Nov 11, 2010 07:35 GMT  ·  By

According to a recent cost analysis, it would appear that the next-generation space telescope that the American space agency is building will cost some $1.5 billion more than originally estimated. The panel that conducted the study says that the planned launch date will also slip further away, by 15 months minimum.

The findings belong to an independent review panel, which was called into action by US Senator Barbara Mikulski (D-Md.), to check up on what was happening with the soaring costs and management issues that plagued the development of the James Webb Space Telescope (JWST).

The instrument is the most complex observatory to ever fly, and it was designed specifically to take the place of the famous Hubble Space Telescope. As such, it has some pretty big shoes to fill, and NASA wanted to create the very best tool, that would incorporate the most ground-breaking capabilities.

“The Webb telescope will now cost $6.5 billion, $1.5 billion more than the estimate included in NASA's February 2010 budget request. Its launch will be delayed by over a year, from June 2014 to September 2015,” said the senator in a letter sent to NASA Administrator Charles Bolden.

Mikulski sent the document on November 10, after carefully reviewing the independent report, which she received on October 29, Space reports. The JWST development effort is being led by teams at the NASA Goddard Space Flight Center, in Greenbelt, Maryland.

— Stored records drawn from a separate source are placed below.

theorem State.endKeep_tables (s : State) (r : SlotRef) (rebuilt : Bool)
    (h : TablesCanonical s) : TablesCanonical (State.endKeep s r rebuilt) := by
  simp only [State.endKeep]
  repeat (first
    | with_reducible exact h | with_reducible refine State.recomposeToday_tables _ _ _ ?_
    | with_reducible refine State.visitEnded_tables _ ?_ | split)

theorem State.keepWrite_tables (s : State) (r : SlotRef) (rebuilt : Bool) (l : List WordWrite)
    (h : TablesCanonical s) : TablesCanonical (State.keepWrite s r rebuilt l) := by
  simp only [State.keepWrite]
  repeat (first
    | with_reducible exact h | with_reducible refine State.onAdu_tables _ _ rfl rfl rfl rfl rfl ?_
    | with_reducible refine State.markChanged_tables _ _ ?_ | split)

theorem State.handOver_tables (s : State) (o : OrderIx) (fate : Fate) (st : Option OrderState) (resend : Bool)
    (e : OrderEntry) (h : TablesCanonical s) : TablesCanonical (s.handOver o fate st resend e).1 := by
  unfold State.handOver
  dsimp only
  split
  · exact h
  · rcases fate with _ | _ | _ <;> rcases st with _ | (_ | _ | _ | _ | _ | _ | _ | _ | _ | _) <;>
      (try dsimp only) <;> (try split) <;>
      first
        | with_reducible exact h
        | with_reducible exact State.queueOrder_tables _ _ _ h
        | with_reducible exact State.decideOrder_tables _ _ _ h
        | with_reducible exact State.recallOrder_tables _ _ _ _ h
        | with_reducible exact State.enqueue_tables _ _ (State.decideOrder_tables _ _ _ h)

theorem State.keepHandOver_tables (s : State) (r : SlotRef) (t : Taken) (k : KeepReads) (j : KeepJudgement)
    (h : TablesCanonical s) : TablesCanonical (s.keepHandOver r t k j).1 := by
  unfold State.keepHandOver
  split
  · exact h
  · dsimp only
    split
    · exact h
    · exact State.handOver_tables _ _ _ _ _ _ h

theorem State.judgeKeep_tables (s : State) (r : SlotRef) (t : Taken) (k : KeepReads)
    (h : TablesCanonical s) : TablesCanonical (State.judgeKeep s r t k) := by
  have hh : ∀ j, TablesCanonical (s.keepHandOver r t k j).1 := fun j => State.keepHandOver_tables s r t k j h
  simp only [State.judgeKeep]
  split
  · exact State.endKeep_tables _ _ _ h
  · split
    · exact State.keepWrite_tables _ _ _ _ (State.setFlags_tables _ _ (hh _))
    · exact State.keepWrite_tables _ _ _ _ (hh _)
    · split
      · exact State.keepWrite_tables _ _ _ _ (State.takeEntry_tables _ _ (hh _))
      · exact State.endKeep_tables _ _ _ (State.takeEntry_tables _ _ (hh _))

theorem State.advanceKeep_tables (s : State) (r : SlotRef) (t : Taken) (got : List (Option Word))
    (h : TablesCanonical s) : TablesCanonical (State.advanceKeep s r t got) := by
  simp only [State.advanceKeep]
  repeat (first
    | with_reducible exact h
    | with_reducible refine State.onAdu_tables _ _ rfl rfl rfl rfl rfl ?_
    | with_reducible refine State.judgeKeep_tables _ _ _ _ ?_ | split)

theorem State.keepReadDone_tables (s : State) (r : SlotRef) (t : Taken) (got : List (Option Word)) (data : Word) (error : Bool)
    (h : TablesCanonical s) : TablesCanonical (State.keepReadDone s r t got data error) := by
  simp only [State.keepReadDone]
  repeat (first
    | with_reducible exact h
    | with_reducible refine State.advanceKeep_tables _ _ _ _ ?_
    | with_reducible refine State.setFlags_tables _ _ ?_
    | with_reducible refine State.keepWrite_tables _ _ _ _ ?_ | split)

theorem State.beginKeep_tables (s : State) (h : TablesCanonical s) : TablesCanonical (State.beginKeep s) := by
  simp only [State.beginKeep]
  repeat (first
    | with_reducible exact h | with_reducible refine State.onAdu_tables _ _ rfl rfl rfl rfl rfl ?_ | split)

theorem State.claimAccessDone_tables (s : State) (data : Word) (error : Bool)
    (h : TablesCanonical s) : TablesCanonical (State.claimAccessDone s data error) := by
  unfold State.claimAccessDone
  have hf : TablesCanonical (if error = true then s.setFlags flagMemerr else s) := by
    split
    · exact State.setFlags_tables _ _ h
    · exact h
  split
  · exact h
  · split <;> (try dsimp only)
    · exact State.advanceAdmission_tables _ _ _ h
    · exact State.backReadDone_tables _ _ _ _ h
    · exact State.admissionWritten_tables _ _ _ _ _ _ _ h
    · exact State.lifeWritten_tables _ _ _ _ _ _ _ h
    · exact State.visitWritten_tables _ _ _ hf
    · exact State.visitWritten_tables _ _ _ hf
    · exact State.keepReadDone_tables _ _ _ _ _ _ h
    · split
      · exact State.endKeep_tables _ _ _ (State.leaveTail_tables _ _ _ hf)
      · exact State.onAdu_tables _ _ rfl rfl rfl rfl rfl hf

theorem State.takeVisit_tables (s : State) (pass : PassKind) (opening : Bool) (go : State → State) (hg : ∀ s, TablesCanonical s → TablesCanonical (go s))
    (h : TablesCanonical s) : TablesCanonical (State.takeVisit s pass opening go) := by
  simp only [State.takeVisit]
  repeat (first
    | with_reducible exact h | with_reducible refine State.take_tables _ _ ?_ | with_reducible refine hg _ ?_
    | split)

theorem State.beginMinute_tables (s : State) (c : MinuteClaim)
    (h : TablesCanonical s) : TablesCanonical (State.beginMinute s c) := by
  simp only [State.beginMinute]
  repeat (first
    | with_reducible exact h | with_reducible refine State.endClaim_tables _ ?_
    | with_reducible refine State.beginLife_tables _ _ ?_ | split)

theorem State.takeMinute_tables (s : State) (rows : List WalkRow)
    (h : TablesCanonical s) : TablesCanonical (State.takeMinute s rows) := by
  simp only [State.takeMinute]
  repeat (first
    | with_reducible exact h | with_reducible refine State.take_tables _ _ ?_
    | with_reducible refine State.beginMinute_tables _ _ ?_ | split)

theorem State.takeEvent_tables (s : State) (h : TablesCanonical s) : TablesCanonical (State.takeEvent s) := by
  simp only [State.takeEvent]
  repeat (first
    | with_reducible exact h | with_reducible refine State.onPlu_tables _ _ rfl rfl ?_
    | with_reducible refine State.onAtu_tables _ _ rfl rfl rfl ?_ | split)
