-- ==== Sys2Proof/Laws/ClaimsAndPasses.lean ====
section
/-! SUPPORT. Every operation that begins, carries on or ends a claim or a pass keeps the booking side (`Side`). -/

namespace Sys2Proof.Machine

/-! ### The overlap test (R57) -/

/-- The interval of a candidate meets none of a list. -/
def Clear (c d : Nat) (l : List PoolEntry) : Prop := ∀ e ∈ l, ¬ Overlaps c d e.start e.stop

theorem min?_mem_le (l : List Nat) (m : Nat) (h : l.min? = some m) : m ∈ l ∧ ∀ x ∈ l, m ≤ x := by
  have := List.min?_eq_some_iff.1 h
  exact this

/-- Up to the first overlap nothing is met. -/
theorem firstOverlap_clear (l : List PoolEntry) (c d : Nat) (hl : ∀ e ∈ l, ¬ (e.start ≤ c ∧ c < e.stop)) :
    (firstOverlap l c d = none → Clear c d l)
      ∧ ∀ cut, firstOverlap l c d = some cut → c < cut ∧ cut < d ∧ Clear c cut l := by
  unfold firstOverlap
  constructor
  · intro h e he ho
    rw [List.min?_eq_none_iff, List.map_eq_nil_iff, List.filter_eq_nil_iff] at h
    have := h e he
    simp only [Bool.and_eq_true, decide_eq_true_eq] at this
    exact this ⟨ho.2, ho.1⟩
  · intro cut h
    obtain ⟨hm, hle⟩ := min?_mem_le _ _ h
    simp only [List.mem_map, List.mem_filter, Bool.and_eq_true, decide_eq_true_eq] at hm
    obtain ⟨e, ⟨he, h1, h2⟩, rfl⟩ := hm
    have hc : ∀ f ∈ l, c < f.stop → c < f.start := fun f hf h0 => by
      have := hl f hf
      omega
    refine ⟨hc e he h2, h1, fun f hf ho => ?_⟩
    have h3 := hc f hf ho.1
    have h4 : f.start < e.start := ho.2
    have h5 := hle f.start (by
      simp only [List.mem_map, List.mem_filter, Bool.and_eq_true, decide_eq_true_eq]
      exact ⟨f, ⟨hf, by omega, ho.1⟩, rfl⟩)
    omega

theorem occupiedStart_false (l : List PoolEntry) (c : Nat) (h : occupiedStart l c = false) :
    ∀ e ∈ l, ¬ (e.start ≤ c ∧ c < e.stop) := by
  intro e he h0
  unfold occupiedStart at h
  rw [List.any_eq_false] at h
  have := h e he
  simp only [Bool.and_eq_true, decide_eq_true_eq] at this
  exact this h0

theorem clashCheck_clear (l : List PoolEntry) (c d m stop : Nat) (b : Bool) (hcd : c < d)
    (h : clashCheck l c d m = some (stop, b)) : c < stop ∧ Clear c stop l := by
  unfold clashCheck at h
  split at h
  · cases h
  · rename_i ho
    have hl := occupiedStart_false l c (by simpa using ho)
    obtain ⟨h1, h2⟩ := firstOverlap_clear l c d hl
    split at h
    · rename_i hn
      cases h
      exact ⟨hcd, h1 hn⟩
    · rename_i cut hc
      split at h
      · cases h
      · cases h
        obtain ⟨h3, _, h4⟩ := h2 _ hc
        exact ⟨h3, h4⟩

/-! ### The judgement of an admission -/

section Judge
variable {s : State}

/-- The other bookings of a room. -/
theorem Booked.mem_others (h : Booked s.slotState s.entry s.schedule s.binding) (b : Book) (r : Room) (skip : Option Nat)
    (i : Nat) (d : PoolEntry) (hd : s.entry i = some d) (hb : d.at_.book = b) (hr : d.at_.room = r) (hi : skip ≠ some i) :
    d ∈ s.others b r skip := by
  unfold State.others State.bookings
  rw [List.mem_map]
  refine ⟨(i, d), ?_, rfl⟩
  rw [List.mem_filter, List.mem_filterMap]
  refine ⟨⟨i, (h.listed b r i).2 ⟨d, hd, hb, hr⟩, by rw [hd]; rfl⟩, ?_⟩
  rw [decide_eq_true_eq]
  exact fun h0 => hi h0.symm

theorem State.liveEntry_some (r : SlotRef) (e : PoolEntry) (h : s.liveEntry r = some e) :
    ∃ i, s.slotState r = .live i ∧ s.entry i = some e := by
  unfold State.liveEntry at h
  split at h
  · rename_i i hi
    exact ⟨i, (s.liveIndex_eq r i).1 hi, h⟩
  · cases h

/-- What an admission that chooses its own slot keeps to: a FREE slot, a wish of at least a minute, and a minute of the day. -/
def WalkUp (s : State) (a : Admission) : Prop :=
  a.kind = .booknow →
    (∀ n, a.slot = some n → ∀ j, s.slotState ⟨a.book, a.room, n⟩ ≠ .live j) ∧ 1 ≤ a.minutes ∧ a.taken.now ≤ 1439

variable (h : Booked s.slotState s.entry s.schedule s.binding)
include h

theorem Booked.judgeNewAmend (a : Admission) (n : SlotNo) (p : Proposal) (hs : a.slot = some n) :
    OutcomeAgrees s a (s.judgeNewAmend a ⟨a.book, a.room, n⟩ p).2 := by
  unfold State.judgeNewAmend
  dsimp only
  split
  · trivial
  · rename_i hv
    split
    · trivial
    · rename_i hoc
      split
      · trivial
      · have hlen : proposedLength p.w0 ≠ 0 := by
          intro h0
          unfold State.voidCheck at hv
          simp only [h0] at hv
          repeat (first | contradiction | split at hv)
          all_goals simp_all
        unfold State.judgeInterval
        dsimp only
        split
        · trivial
        · rename_i stop trimmed hcl
          obtain ⟨h1, h2⟩ := clashCheck_clear _ _ _ _ _ _ (by omega) hcl
          have hat : ∀ x y z u v w, (s.entryAfter a ⟨a.book, a.room, n⟩ (s.liveEntry ⟨a.book, a.room, n⟩) x y z u v).at_ = w →
              w = ⟨a.book, a.room, n⟩ := by
            intro x y z u v w hw
            rw [← hw]
            unfold State.entryAfter
            split
            · rename_i old hold
              obtain ⟨i, hi, he⟩ := s.liveEntry_some _ _ hold
              obtain ⟨d, hd, hda⟩ := (h.slots _ i).1 hi
              rw [he] at hd
              cases hd
              dsimp only
              split <;> exact hda
            · rfl
          have hst : ∀ x y z u v, (s.entryAfter a ⟨a.book, a.room, n⟩ (s.liveEntry ⟨a.book, a.room, n⟩) x y z u v).start = x
              ∧ (s.entryAfter a ⟨a.book, a.room, n⟩ (s.liveEntry ⟨a.book, a.room, n⟩) x y z u v).stop = y
              ∧ (s.entryAfter a ⟨a.book, a.room, n⟩ (s.liveEntry ⟨a.book, a.room, n⟩) x y z u v).order = u := by
            intro x y z u v
            unfold State.entryAfter
            split
            · dsimp only
              split <;> exact ⟨rfl, rfl, rfl⟩
            · exact ⟨rfl, rfl, rfl⟩
          refine ⟨?_, ?_, fun i d hd hb hr hne => ?_, fun o ho => ?_⟩
          · rw [hat _ _ _ _ _ _ rfl]
            unfold Admission.at?
            rw [hs]
            rfl
          · rw [(hst _ _ _ _ _).1, (hst _ _ _ _ _).2.1]
            exact h1
          · rw [(hst _ _ _ _ _).1, (hst _ _ _ _ _).2.1]
            refine h2 d (h.mem_others _ _ _ i d hd hb hr ?_)
            rw [hat _ _ _ _ _ _ rfl] at hne
            exact hne
          · rw [(hst _ _ _ _ _).2.2] at ho
            rw [hat _ _ _ _ _ _ rfl]
            split at ho
            · cases ho
            · rename_i hshort
              by_cases hnew : newlyAttached p (s.liveEntry ⟨a.book, a.room, n⟩) = true
              · left
                rw [if_pos hnew] at hoc
                constructor
                · unfold State.orderCheck at hoc
                  rw [ho] at hoc
                  dsimp only at hoc
                  split at hoc
                  · cases hoc
                  · split at hoc
                    · cases hoc
                    · split at hoc
                      · cases hoc
                      · split at hoc
                        · cases hoc
                        · rename_i hn
                          simpa using hn
                · have hne : (s.liveEntry ⟨a.book, a.room, n⟩).bind (·.order) ≠ some o := by
                    intro h0
                    unfold newlyAttached at hnew
                    rw [h0] at hnew
                    unfold orderOfField at ho
                    split at ho
                    · cases ho
                      simp at hnew
                    · cases ho
                  unfold admissionNotices
                  rw [ho] at hshort ⊢
                  dsimp only
                  rw [if_neg hne, if_neg hshort]
                  exact ⟨_, _, _, _, List.mem_append_right _ (List.mem_singleton.2 rfl)⟩
              · right
                unfold newlyAttached at hnew
                unfold orderOfField at ho
                split at ho
                · rename_i hlt
                  cases ho
                  simp only [Bool.and_eq_true, decide_eq_true_eq, not_and, Decidable.not_not] at hnew
                  have h3 := hnew (by omega)
                  cases hle : s.liveEntry ⟨a.book, a.room, n⟩ with
                  | none => rw [hle] at h3; simp at h3
                  | some old =>
                    rw [hle] at h3
                    simp only [Option.bind_some] at h3
                    cases hoo : old.order with
                    | none => rw [hoo] at h3; simp at h3
                    | some o' =>
                      rw [hoo] at h3
                      simp only [Option.map_some, Option.some.injEq] at h3
                      obtain ⟨i, hi, he⟩ := s.liveEntry_some _ _ hle
                      refine ⟨i, (h.bound _ i).2 ⟨old, he, ?_⟩, (s.liveIndex_eq _ i).2 hi⟩
                      rw [hoo]
                      exact congrArg some (Fin.ext h3.symm)
                · cases ho

theorem Booked.judgeBooknow (a : Admission) (hk : a.kind = .booknow) (hw : WalkUp s a) :
    OutcomeAgrees s a (s.judgeBooknow a).2 := by
  obtain ⟨h1, h2, h3⟩ := hw hk
  unfold State.judgeBooknow
  split
  · trivial
  · split
    · trivial
    · rename_i n hn
      split
      · trivial
      · dsimp only
        split
        · trivial
        · rename_i ho
          split
          · trivial
          · obtain ⟨h4, h5⟩ :=
              firstOverlap_clear _ _ (min (a.taken.now + a.minutes) 1440) (occupiedStart_false _ _ (by simpa using ho))
            have hday : a.taken.now < min (a.taken.now + a.minutes) 1440 := by omega
            generalize min (a.taken.now + a.minutes) 1440 = day at h4 h5 hday ⊢
            have key : ∀ stop, (firstOverlap (s.others a.book a.room none) a.taken.now day).getD day = stop →
                a.taken.now < stop ∧ Clear a.taken.now stop (s.others a.book a.room none) := by
              intro stop hstop
              cases hf : firstOverlap (s.others a.book a.room none) a.taken.now day with
              | none =>
                rw [hf, Option.getD_none] at hstop
                exact hstop ▸ ⟨hday, h4 hf⟩
              | some cut =>
                rw [hf, Option.getD_some] at hstop
                exact hstop ▸ ⟨(h5 cut hf).1, (h5 cut hf).2.2⟩
            refine ⟨?_, (key _ rfl).1, fun i d hd hb hr hne => ?_, fun o ho => ?_⟩
            · unfold Admission.at?
              rw [hn]
              rfl
            · exact (key _ rfl).2 d (h.mem_others _ _ _ i d hd hb hr (by simp))
            · cases ho

theorem Booked.judgeExtend (a : Admission) : OutcomeAgrees s a (s.judgeExtend a).2 := by
  unfold State.judgeExtend
  split
  · trivial
  · rename_i n hn
    dsimp only
    split
    · trivial
    · rename_i e he
      obtain ⟨i, hi, hei⟩ := s.liveEntry_some _ _ he
      obtain ⟨d, hd, hda⟩ := (h.slots _ i).1 hi
      rw [hei] at hd
      cases hd
      have hli := (s.liveIndex_eq _ i).2 hi
      split
      · trivial
      · rename_i hstop
        refine ⟨?_, ?_, fun j d hd hb hr hne => ?_, fun o ho => .inr ⟨i, (h.bound o i).2 ⟨e, hei, ho⟩, ?_⟩⟩
        · unfold Admission.at?
          rw [hn, Option.map_some]
          exact congrArg some hda.symm
        · have := h.interval i e hei
          dsimp only
          omega
        · have hji : i ≠ j := fun h0 => hne (by dsimp only; rw [hda, hli, h0])
          have hold := h.apart i j e d hei hd hji (by rw [hda, hb]) (by rw [hda, hr])
          have hint := h.interval i e hei
          have hdi := h.interval j d hd
          have hm := h.mem_others a.book a.room (some i) j d hd hb hr (fun h0 => hji (Option.some.inj h0))
          rw [hli] at hstop ⊢
          dsimp only
          intro ho
          unfold Overlaps at hold ho
          have h6 : e.stop ≤ d.start := by omega
          cases hf : firstOverlap (s.others a.book a.room (some i)) e.stop (e.stop + s.extstep) with
          | none =>
            rw [hf, Option.getD_none] at ho
            unfold firstOverlap at hf
            rw [List.min?_eq_none_iff, List.map_eq_nil_iff, List.filter_eq_nil_iff] at hf
            have := hf d hm
            simp only [Bool.and_eq_true, decide_eq_true_eq] at this
            omega
          | some cut =>
            rw [hf, Option.getD_some] at ho
            unfold firstOverlap at hf
            obtain ⟨hcm, hle⟩ := min?_mem_le _ _ hf
            simp only [List.mem_map, List.mem_filter, Bool.and_eq_true, decide_eq_true_eq] at hcm
            obtain ⟨f, ⟨_, hf1, _⟩, hf2⟩ := hcm
            have := hle d.start (by
              simp only [List.mem_map, List.mem_filter, Bool.and_eq_true, decide_eq_true_eq]
              exact ⟨d, ⟨hm, by omega, by omega⟩, rfl⟩)
            omega
        · dsimp only
          rw [hda]
          exact hli
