theorem State.raiseScan_orderly (s : State) (h : OrderlyIn run s) : OrderlyIn run (State.raiseScan s) := by
  simp only [State.raiseScan]
  repeat (first
    | with_reducible exact h | with_reducible refine State.onCtu_orderly _ _ rfl ?_ | split)

theorem State.lockNotice_orderly (s : State) (o : OrderIx) (st : OrderState)
    (h : OrderlyIn run s) : OrderlyIn run (State.lockNotice s o st) := by
  simp only [State.lockNotice]
  repeat (first
    | with_reducible exact h | with_reducible refine State.onMps_orderly _ _ ?_ | split)

theorem State.listWrite_orderly (s : State) (o : OrderIx) (h : OrderlyIn run s) : OrderlyIn run (State.listWrite s o) := by
  simp only [State.listWrite]
  repeat (first
    | with_reducible exact h | with_reducible refine State.onCqu_orderly _ _ rfl rfl ?_ | split)

theorem State.decideOrder_orderly (s : State) (o : OrderIx) (e : OrderEntry)
    (h : OrderlyIn run s) : OrderlyIn run (State.decideOrder s o e) := by
  simp only [State.decideOrder]
  repeat (first
    | with_reducible exact h | with_reducible refine State.setOrderEntry_orderly _ _ _ ?_
    | with_reducible refine State.raiseKitchen_orderly _ ?_ | with_reducible refine State.lockNotice_orderly _ _ _ ?_
    | with_reducible refine State.listWrite_orderly _ _ ?_ | split)

@[simp] theorem State.decideOrder_klc (s : State) (o : OrderIx) (e : OrderEntry) : (s.decideOrder o e).klc = s.klc := by
  unfold State.decideOrder
  split
  · rfl
  · dsimp only
    split
    · rfl
    · split <;> rfl

@[simp] theorem State.decideOrder_queue (s : State) (o : OrderIx) (e : OrderEntry) :
    (s.decideOrder o e).cqu.queue = s.cqu.queue := by
  unfold State.decideOrder
  split
  · rfl
  · dsimp only
    split
    · rfl
    · split <;> rfl

@[simp] theorem State.decideOrder_recalls (s : State) (o : OrderIx) (e : OrderEntry) :
    (s.decideOrder o e).cqu.recalls = s.cqu.recalls := by
  unfold State.decideOrder
  split
  · rfl
  · dsimp only
    split
    · rfl
    · split <;> rfl

theorem State.unqueue_orderly (s : State) (o : OrderIx) (h : OrderlyIn run s) : OrderlyIn run (State.unqueue s o) :=
  OrderlyIn.of_less (s := s) (Nat.le_refl _) List.filter_sublist (List.Sublist.refl _) (Or.inr rfl) rfl rfl h

theorem State.leaveContext_orderly (s : State) (o : OrderIx) (h : OrderlyIn run s) : OrderlyIn run (State.leaveContext s o) := by
  unfold State.leaveContext
  split
  · refine OrderlyIn.of_less (s := s) (Nat.le_refl _) (List.Sublist.refl _) (List.Sublist.refl _) (Or.inl ?_) rfl rfl h
    show s.klc.dropContext.context.map (·.order) = none
    rw [Klc.dropContext_context]
    rfl
  · exact h

theorem State.unplace_orderly (s : State) (o : OrderIx) (h : OrderlyIn run s) : OrderlyIn run (State.unplace s o) := by
  unfold State.unplace
  refine State.leaveContext_orderly _ _ ?_
  exact OrderlyIn.of_less (s := s.unqueue o) (Nat.le_refl _) (List.Sublist.refl _) List.filter_sublist (Or.inr rfl) rfl rfl
    (State.unqueue_orderly _ _ h)

theorem State.enqueue_orderly (s : State) (o : OrderIx) (h : OrderlyIn run s) : OrderlyIn run (State.enqueue s o) := by
  unfold State.enqueue
  have hu := State.unplace_orderly s o h
  obtain ⟨nq, nr, nc⟩ := State.unplace_nowhere s o
  generalize s.unplace o = u at hu nq nr nc
  obtain ⟨⟨q1, q2, q3, q4, q5⟩, w, p⟩ := hu
  have hp := insertByDue_perm u.dueOf o u.cqu.queue
  refine ⟨⟨q1, hp.nodup_iff.mpr (List.nodup_cons.mpr ⟨nq, q2⟩), q3, fun o' ho => ?_, q5⟩, w, p⟩
  rcases List.mem_cons.mp (hp.mem_iff.mp ho) with rfl | ho
  · exact ⟨nr, nc⟩
  · exact q4 o' ho

theorem State.recall_orderly (s : State) (o : OrderIx) (h : OrderlyIn run s) : OrderlyIn run (State.recall s o) := by
  unfold State.recall
  have hu := State.unplace_orderly s o h
  obtain ⟨nq, nr, nc⟩ := State.unplace_nowhere s o
  generalize s.unplace o = u at hu nq nr nc
  obtain ⟨⟨q1, q2, q3, q4, q5⟩, w, p⟩ := hu
  refine ⟨⟨q1, q2, List.nodup_append.mpr ⟨q3, by simp, ?_⟩, fun o' ho => ⟨fun hr => ?_, (q4 o' ho).2⟩, fun o' ho => ?_⟩, w, p⟩
  · intro a ha c hc
    rw [List.mem_singleton.mp hc]
    rintro rfl
    exact nr ha
  · rcases List.mem_append.mp hr with hr | hr
    · exact (q4 o' ho).1 hr
    · exact nq (List.mem_singleton.mp hr ▸ ho)
  · rcases List.mem_append.mp ho with ho | ho
    · exact q5 o' ho
    · exact List.mem_singleton.mp ho ▸ nc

The soaring costs associated with constructing this machine are perhaps better understood when considering its size and capabilities. It will feature a five-layer sunshield unlike anything built before. The shield will be foldable, and will cover about the surface of a tennis court.

Its primary instrument will be a 6.5-meter foldable mirror, which will contain numerous smaller segments. Each of them needs to be polished within a degree of accuracy that was never achieved before on a space observatory.

Redondo Beach, California-based Northrop Grumman was selected as the prime contractor for the construction of the JWST, which is being assembled at Goddard. The European Space Agency (ESA) is involved in the project as well, as it will be providing the Ariane 5 heavy-lift delivery system needed to take the JWST to a transfer orbit.

The observatory will then deploy at the L2 Lagrangian point, which is a spot at a very precise location away from Earth where it will remain in the same relative position from the Sun-Earth-Moon system. Once there, it will deploy its sunshield to avoid any stray light penetrating its detectors.

Until then, however, Mikulski instructed Bolden to patch things up in JWST upper management, and to streamline the production process. “We cannot afford to continue with business as usual in this stark fiscal situation,” she said.

The independent review panel calls the technical progress made by the JWST team as “commendable and often excellent,” but stress that issues arise on account of “budgeting and program management, not technical performance.”